In further work, Apel’s group proved that certain genetic mutations in Arabidopsis eliminate the plant’s stress responses without interfering with the release of singlet oxygen. It appears these mutations prevent the plant from sensing the presence of singlet oxygen, which in turn prevents symptoms of stress. Apel’s group has identified these mutated genes, which is a first and crucial step toward understanding the genetic basis of the stress response in plants. The results of Apel’s work could lead to plants that cope better with the environmental stress of global warming. Ultimately, such a discovery could help increase food supplies or predict a plant’s susceptibility to environmental changes.

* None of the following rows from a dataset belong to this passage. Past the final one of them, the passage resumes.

/-! ### Updates outside the exchange -/

section
variable {s : State} (h : StateInv s)
include h

theorem hostFields_inv (p : List HostAccess) (r : Option Nat) :
    StateInv { s with pending := p, rdata := r } := { h with }

theorem hostWrite_inv (w : OperandWrite) : StateInv (hostWrite w s) := by
  cases w <;> exact { h with }

theorem raise_command_inv : StateInv (raise .command s) := { h with }

theorem clearBits_inv : StateInv (clearBits s) := { h with buffers := clearBits_wf h.buffers }

theorem clearRegs_inv : StateInv (clearRegs s) := { h with buffers := clearRegs_wf h.buffers }

theorem bitPushed_inv (hroom : s.wbcnt.toNat ≠ 2040) :
    StateInv { s with wbit := storeAt s.wbit s.wbcnt.toNat s.bval, wbcnt := s.wbcnt + 1 } :=
  { h with buffers := pushBit_of_room hroom ▸ pushBit_wf h.buffers }

theorem regPushed_inv (hroom : s.wrcnt.toNat ≠ 127) :
    StateInv { s with wreg := storeAt s.wreg s.wrcnt.toNat s.val, wrcnt := s.wrcnt + 1 } :=
  { h with buffers := pushReg_of_room hroom ▸ pushReg_wf h.buffers }

/-! ### Updates of the exchange -/

/-- A refusal leaves no frame, no expectation and no window. -/
theorem raise_encode_inv {c : ErrCode} (hc : c ≠ .none) : StateInv (raise (.encode c) s) where
  buffers := raise_wf _ h.buffers
  okDone := by simp
  errFail := by simp [hc]
  expFcKnown := .inl rfl
  expLenBound := Nat.zero_le _
  expected := by simp
  frame := .inl rfl
  framePresent := by simp
  noWindow := fun _ => ⟨rfl, rfl⟩
  window := by simp
  idleEmpty := by simp

/-- A failed exchange keeps its frame and its expectations, and has no window. -/
theorem raise_exchange_inv {c : ErrCode} (hc : c ≠ .none) : StateInv (raise (.exchange c) s) :=
  { h with
    buffers := raise_wf _ h.buffers
    okDone := by simp
    errFail := by simp [hc]
    expected := by simp
    framePresent := by simp
    noWindow := fun _ => ⟨rfl, rfl⟩
    window := by simp
    idleEmpty := by simp }

/-- The expected length of a request that passed its checks lies in the validator's domain, and its
frame fits `TXBUF`. -/
theorem accepted_inv (op : FunctionCode) {a : Word} (ha : operandCheck op s = .ok a) :
    StateInv (acceptFrame op (assemble s.dev op.code (op.payloadOf s a))
      (op.expectedLen s.qty.toNat) s) := by
  obtain ⟨hlow, hhigh⟩ := expectedLen_bounds op s.qty ((operandCheck_ok_iff _ _ _).1 ha).2
  have hpay := payloadOf_length_le op h.buffers a
  have hlen : (BitVec.ofNat 9 (op.expectedLen s.qty.toNat)).toNat = op.expectedLen s.qty.toNat := by
    rw [BitVec.toNat_ofNat]
    omega
  have hknown : knownCode op.code := by simp [knownCode, ofByte_code]
  exact {
    buffers := acceptFrame_wf op _ (by rw [assemble_length]; omega) h.buffers
    okDone := by simp
    errFail := by simp
    expFcKnown := .inr hknown
    expLenBound := hlen.trans_le hhigh
    expected := fun _ => ⟨hknown, hlow.trans_eq hlen.symm⟩
    frame := .inr ⟨_, rfl⟩
    framePresent := fun _ => by simp [assemble]
    noWindow := fun _ => ⟨rfl, rfl⟩
    window := by simp
    idleEmpty := by simp }

theorem receiveByte_inv (hp : s.phase = .await) : StateInv (receiveByte s) := by
  have hw := receiveByte_wf h.buffers
  rw [receiveByte_await s hp] at hw ⊢
  exact { h with
    buffers := hw
    window := fun hd => by simp [hp] at hd
    idleEmpty := fun hi => by simp [hp] at hi }

/-- The window of an accepted payload lies in the bytes received, before their CRC. -/
theorem exposed_inv (hp : s.phase = .await) {off n : Nat}
    (hv : checkResponse s.rxbuf s.rxlen.toNat s.expAddr s.expFc s.expLen.toNat = .accepted off n) :
    StateInv { s with
      payoff := BitVec.ofNat 2 off, paylen := BitVec.ofNat 8 n
      ok := true, err := .none, phase := .done } := by
  obtain ⟨hwin, hoff, hn⟩ := checkResponse_accepted hv
  exact { h with
    okDone := by simp
    errFail := by simp
    expected := fun _ => h.expected (.inl hp)
    framePresent := fun _ => h.framePresent (.inl hp)
    noWindow := fun hd => absurd rfl hd
    window := fun _ => by
      simp only [BitVec.toNat_ofNat]
      omega
    idleEmpty := by simp }

end

/-! ### Every command, and every step -/

theorem commandEffect_inv {i : Instr} {s t : State} (h : StateInv s) (e : CommandEffect s i t) :
    StateInv t := by
  cases e with
  | nothing => exact h
  | accepted op a hi ha => exact accepted_inv h op ha
  | refused op c hi hc => exact raise_encode_inv h hc
  | accumulated c hi => exact { h with }
  | bitsCleared => exact clearBits_inv h
  | bitPushed hroom => exact bitPushed_inv h hroom
  | regsCleared => exact clearRegs_inv h
  | regPushed hroom => exact regPushed_inv h hroom
  | byteReceived hp => exact receiveByte_await s hp ▸ receiveByte_inv h hp
  | exposed off n hp hv => exact exposed_inv h hp hv
  | failed c hi hp hc => exact raise_exchange_inv h hc
  | notAdmitted hn => exact raise_command_inv h
  | reset => exact resetBlock_inv s

theorem stateInv_keptByPrimitives : KeptByPrimitives StateInv where
  host p r h := hostFields_inv h p r
  write w h := hostWrite_inv h w
  commandError h := raise_command_inv h
  command hi _ h ht := commandEffect_inv h (commandEffect_of_exec hi ht)

theorem step_inv {s t : State} (h : StateInv s) (ht : step s = .next t) : StateInv t := by
  rcases stateInv_keptByPrimitives.step_or_reset h ht with ht' | ⟨-, u, rfl⟩
  · exact ht'
  · exact resetBlock_inv u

FLU: A negative regulator of chlorophyll biosynthesis

One of the first reactions of plants under stress is the enhanced production of chemically distinct reactive oxygen species (ROS). A major difficulty in elucidating the biological activity of ROS during stress stems from the fact that not only one but several chemically distinct ROS are generated simultaneously, thus making it very difficult to link a particular stress response to a specific ROS. This problem has been alleviated by using the conditional flu mutant of Arabidopsis that allows the production of only singlet oxygen within plastids in a non-invasive, controlled manner.

In the dark the flu mutant accumulates protochlorophyllide (Pchlide), a potent photosensitizer that upon illumination generates singlet oxygen. Several singlet oxygen-mediated stress responses have been distinguished during re-illumination of the flu mutant. Furthermore, inactivation of nuclear genes encoding the two closely related plastid proteins Executer1 and Executer2 has been shown to be sufficient to abrogate these stress responses despite the ongoing release of singlet oxygen. By varying the length of the dark period, one can adjust the level of the photosensitizer Pchlide and define conditions that minimize the cytotoxicity of singlet oxygen: either endorse acclimation in flu plants exposed to a very short dark period as one extreme, or promote a genetically controlled cell death response in plants shifted for a longer period in the dark as another extreme.

This activity of singlet oxygen assigns a new function to the chloroplast, namely that of a sensor of environmental changes that activates a broad range of stress responses known to be activated also by abiotic and biotic stressors. This work is aimed at dissecting the complexity of singlet oxygen signaling and understanding and eventually also modifying the genetic constraints that determine the adaptability of plants to environmental changes.